When the line with "regWord [(20, x.stuck), (17, s.escrowCells" appears below, start repeating lines exactly, and keep going through the line with "t.locLow), (32, t.wb)]"; add nothing outside that span.

Saved entries

====================

/-- A home slice's registers (R368). -/
def State.sliceReg (s : State) (h k : Nat) : Word :=
  let x := s.slice h
  match k with
  | 0 => regWord [(48, x.seq), (16, 0)]
  | 1 => regWord [(32, x.writes), (32, x.atoms)]
  | 2 => regWord [(32, x.misses), (32, x.hits)]
  | _ =>
    let dirty := x.sets.foldl (fun n t => n + (t.2.filter (·.2)).length) 0
    regWord [(25, 0), (13, dirty), (13, 16 * (384 - 48 * s.dev.ws)), (13, 768 * s.dev.ws)]

/-- A receive window's registers (R440). -/
def State.windowReg (s : State) (w k : Nat) : Word :=
  let x := s.win w
  match k with
  | 0 => regWord [(28, 0), (3, x.bctx), flagBit x.bound, (5, x.arrivals.length), (16, x.rkey), (6, x.port), (4, x.part), flagBit x.en]
  | 1 => regWord [(48, x.gbase)]
  | 2 => regWord [(38, x.len)]
  | _ => 0

/-- The partition that a link context belongs to, one whose block has left and whose channels are not all closed among them (R439). -/
def State.linkOwner (s : State) (p k : Nat) : Option Nat :=
  match (s.ctx (linkNode p) k).owner with
  | some o => (s.region o.region).map (·.part)
  | none => ((s.link p).leaving.find? fun x => x.1 == k).map (·.2)

/-- A link port's registers (R440). -/
def State.portReg (s : State) (p k : Nat) : Word :=
  let l := s.link p
  match k with
  | 0 => regWord [(32, l.replays), (16, l.badPkt), (15, 0), flagBit l.up]
  | 1 => BitVec.ofNat 64 l.trimTx
  | 2 => BitVec.ofNat 64 l.trimRx
  | 3 => regWord [(32, l.rrRecv), (32, l.rrSent)]
  | 4 => regWord [(32, l.lostRx), (32, l.retx)]
  | 5 => regWord ((List.range 8).map (fun c => (4, (s.linkOwner p c).getD 0)) ++ [(24, 0)] ++
      (List.range 8).map fun c => flagBit (s.linkOwner p c).isSome)
  | 6 => BitVec.ofNat 64 l.psup
  | _ => 0

/-- A tap slot's registers (R477). -/
def State.tapReg (s : State) (d t k : Nat) : Word :=
  let x := s.taps.get {} (d, t)
  match k with
  | 0 => regWord [(59, 0), (4, x.part), flagBit x.en]
  | 1 => regWord [(48, x.base), (12, 0), (4, x.lgsz)]
  | 2 =>
    if x.v then regWord [(34, 0), (13, x.edge), (2, x.port), (3, x.ctx), (5, x.pos.y.toNat), (6, x.pos.x.toNat), (1, 1)] else 0
  | 3 => BitVec.ofNat 64 x.wp
  | 4 => BitVec.ofNat 64 x.rp
  | 5 => BitVec.ofNat 64 x.lost
  | _ => 0

/-- QE_CTL, QE_STAT and QE_SLICE (R121, R460). -/
def Queue.ctl (x : Queue) : Word := regWord [(56, 0), (4, x.owner), (3, 0), flagBit x.en]
def Queue.stat (x : Queue) : Word :=
  regWord [(32, x.drops), (8, 0), flagBit x.sliceup, flagBit x.ovf, flagBit x.badwr, (7, 0), (7, 64 - x.fifo.length)]
def Queue.slice (x : Queue) : Word := regWord [(20, x.min), (20, x.eff)]

/-- NFY_CTLk (R126). -/
def Notify.ctl (n : Notify) : Word :=
  regWord [(32, 0), (11, n.vec), (13, 0), (4, n.owner), (2, 0), flagBit n.armed, flagBit n.msien]

/-- PART_PTR (R490). -/
def Partition.ptrReg (p : Partition) : Word := regWord [(12, 0), (36, p.ptrRoot), (15, 0), flagBit p.ptrV]

/-- Partition block registers by their places (R490). -/
def Partition.reg (p : Partition) (k : Nat) : Word :=
  match k with
  | 0 => regWord [(60, 0), (2, p.state), flagBit p.rst, flagBit p.en]
  | 1 => p.ptrReg
  | 2 => regWord [(12, 0), (36, p.invVa), (14, 0), flagBit p.invAll, (1, 0)]
  | 3 => p.fqBase
  | 4 => BitVec.ofNat 64 p.head
  | 5 => BitVec.ofNat 64 p.tail
  | 6 => regWord [(32, p.waitc), (25, 0), (7, p.held.length)]
  | 7 => regWord [(49, 0), (14, p.budPer), flagBit p.budEn]
  | 18 => p.escArea
  | 19 => regWord [(58, 0), (5, p.wdExp), flagBit p.wdEn]
  | 20 => BitVec.ofNat 64 p.dbgSel
  | k => if k < 13 then BitVec.ofNat 64 (p.lims.getD (k - 8) 0) else if k < 18 then BitVec.ofNat 64 (p.uses.getD (k - 13) 0) else 0

/-! ## The debug window (R489) -/

/-- The Sequencer's registers (R103): SEQ_CC, SEQ_IC0 to 3, SEQ_LC0 to 3, SEQ_RES, SEQ_STAT. -/
def Region.seqReg (r : Region) (k : Nat) : Word :=
  if k = 0 then BitVec.ofNat 64 r.cc
  else if k < 5 then
    let i := r.ics.getD (k - 1) {}
    regWord [(13, i.count), (3, 0), (13, i.limit), (3, 0), (6, i.blk), (10, i.frame), (15, 0), flagBit i.act]
  else if k < 9 then BitVec.ofNat 64 (r.trips.getD (k - 5) 0)
  else if k = 9 then BitVec.ofNat 64 (maskOf 64 fun b => (r.blk b).resident)
  else if k = 10 then regWord [(32, r.tokc), (16, 0), (8, r.ctxfree), (5, r.wcond), (3, r.stat)]
  else 0

/-- A frame-table entry (R145). -/
def Frame.reg (f : Frame) : Word :=
  regWord [(31, f.age), (20, f.tcnt), (6, f.blk), (4, f.s), flagBit f.parked, (2, f.state)]

/-- A party-set entry (R165). -/
def PartySet.reg (p : PartySet) : Word :=
  regWord [(32, p.phase), (8, 0), (11, p.arrived.length), (11, p.members.length), (2, p.scope)]

/-- The Token Engine's and the write buffer's registers of a cluster (R144, R238). -/
def Cluster.teReg (c : Cluster) (k : Nat) : Word :=
  match k with
  | 0 => regWord [(27, 0), (6, 32 - c.shared), (9, c.resv), (11, min c.spillUsed 2047), (11, c.vault.length)]
  | 1 => regWord [(32, c.toSmap), (32, c.toVault)]
  | 2 => BitVec.ofNat 64 c.bpc
  | 3 => regWord [(32, c.drains), (26, 0), (6, c.wb.length)]
  | _ => 0

/-- ESC_STATp and ESC_CL (R475). -/
def State.escReg (s : State) (p g k : Nat) : Word :=
  let x := s.partOf p
  let c := s.cluster g
  match k with
  | 0 =>
    let pfr := (s.regions.filter fun r => r.part == p).foldl (fun n r => n + (r.frames.filter fun f => f.2.parked).length) 0
    regWord [(20, x.stuck), (17, s.escrowCells p), (16, min x.opens.length 65535), (11, pfr)]
  | 1 => regWord [(32, c.psup), (25, 0), (7, (c.withdrawn.filter fun w => w.piece.buf == .escrowSlot).length)]
  | _ => 0

/-- The registers that a CE, an NU and the other nodes with sticky flags show: flags of contexts, FIRES and ZFIRES, PASSES
(R182, R257). -/
def Node.issueReg (n : Node) (k : Nat) : Word :=
  if k < 8 then BitVec.ofNat 64 (n.ctx k).sf
  else if k = 8 then regWord [(32, n.zfires), (32, n.fires)]
  else if k = 9 then BitVec.ofNat 64 n.passes
  else 0

/-- A Copy Engine's registers (R300). -/
def State.copyReg (s : State) (pos : Coord) (k : Nat) : Word :=
  let c := s.copy pos
  let running := c.jobs.filter (·.running)
  if k = 0 then regWord [(29, 0), (16, c.adrop), (9, c.fifo.length), (3, running.length), (7, c.jobs.length)]
  else if k < 5 then
    match running.find? fun j => j.slot == k - 1 with
    | some j => regWord [(32, j.piece), (2, 0), (16, j.c.jobid), (10, j.frame), (3, j.ctx), (1, 1)]
    | none => 0
  else if k = 5 then regWord [(32, c.pieceCnt), (32, c.jobCnt)]
  else if k = 6 then BitVec.ofNat 64 c.apos
  else if k = 7 then BitVec.ofNat 64 c.psup
  else if k < 16 then BitVec.ofNat 64 (s.ctx pos (k - 8)).sf
  else 0

/-- A Till's registers in the order of their chapter's rulers: WL_CFG (R372), then those of R404; WL_CLR at the anchor's Till
(log 21). -/
def State.tillReg (s : State) (g k : Nat) : Word :=
  let t := s.till (clusterNode g 5)
  match k with
  | 0 => t.cfg
  | 1 => BitVec.ofNat 64 t.rbase
  | 2 => regWord [(32, t.ldie), (32, t.lpkg)]
  | 3 => regWord [(32, t.locLow), (32, t.wb)]
  | 4 => regWord [(39, 0), (11, t.inService.length), (11, t.tasks.length), flagBit t.hold, flagBit t.term, flagBit t.cfgd]
  | 5 => regWord [(27, t.ringCount), (5, 0), (32, t.spmin)]
  | 6 => BitVec.ofNat 64 t.pending
  | 7 => regWord [(32, t.recv), (32, t.sent)]
  | 8 => regWord [(32, t.retires), (32, t.pops)]
  | 9 => regWord [(32, t.refills), (32, t.spills)]
  | 10 => regWord [(32, t.given), (32, t.stolen)]
  | 11 => BitVec.ofNat 64 t.psup
  | 12 => match s.regions.find? fun r => r.anchor == g && decide (0 < r.w) with
    | some r => let c := s.clearing r.id; regWord [(2, c.pass), (30, 0), (32, c.waves)]
    | none => regWord [(2, t.clr.2), (30, 0), (32, t.clr.1)]
  | _ => 0

/-- A run's MN_RUN word (R339). -/
def MnOp.runReg (o : MnOp) : Word :=
  match o.work with
  | .run port out dit i0 n _ _ =>
    regWord [(22, 0), (13, n), (7, i0), (3, o.slot), (10, o.frame), (3, o.ctx), (1, o.cfg.bsel), flagBit dit, flagBit out,
             flagBit port.isSome, flagBit o.parked, (1, 1)]
  | _ => 0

====================

*Answer space:*
    regWord [(20, x.stuck), (17, s.escrowCells p), (16, min x.opens.length 65535), (11, pfr)]
  | 1 => regWord [(32, c.psup), (25, 0), (7, (c.withdrawn.filter fun w => w.piece.buf == .escrowSlot).length)]
  | _ => 0

/-- The registers that a CE, an NU and the other nodes with sticky flags show: flags of contexts, FIRES and ZFIRES, PASSES
(R182, R257). -/
def Node.issueReg (n : Node) (k : Nat) : Word :=
  if k < 8 then BitVec.ofNat 64 (n.ctx k).sf
  else if k = 8 then regWord [(32, n.zfires), (32, n.fires)]
  else if k = 9 then BitVec.ofNat 64 n.passes
  else 0

/-- A Copy Engine's registers (R300). -/
def State.copyReg (s : State) (pos : Coord) (k : Nat) : Word :=
  let c := s.copy pos
  let running := c.jobs.filter (·.running)
  if k = 0 then regWord [(29, 0), (16, c.adrop), (9, c.fifo.length), (3, running.length), (7, c.jobs.length)]
  else if k < 5 then
    match running.find? fun j => j.slot == k - 1 with
    | some j => regWord [(32, j.piece), (2, 0), (16, j.c.jobid), (10, j.frame), (3, j.ctx), (1, 1)]
    | none => 0
  else if k = 5 then regWord [(32, c.pieceCnt), (32, c.jobCnt)]
  else if k = 6 then BitVec.ofNat 64 c.apos
  else if k = 7 then BitVec.ofNat 64 c.psup
  else if k < 16 then BitVec.ofNat 64 (s.ctx pos (k - 8)).sf
  else 0

/-- A Till's registers in the order of their chapter's rulers: WL_CFG (R372), then those of R404; WL_CLR at the anchor's Till
(log 21). -/
def State.tillReg (s : State) (g k : Nat) : Word :=
  let t := s.till (clusterNode g 5)
  match k with
  | 0 => t.cfg
  | 1 => BitVec.ofNat 64 t.rbase
  | 2 => regWord [(32, t.ldie), (32, t.lpkg)]
  | 3 => regWord [(32, t.locLow), (32, t.wb)]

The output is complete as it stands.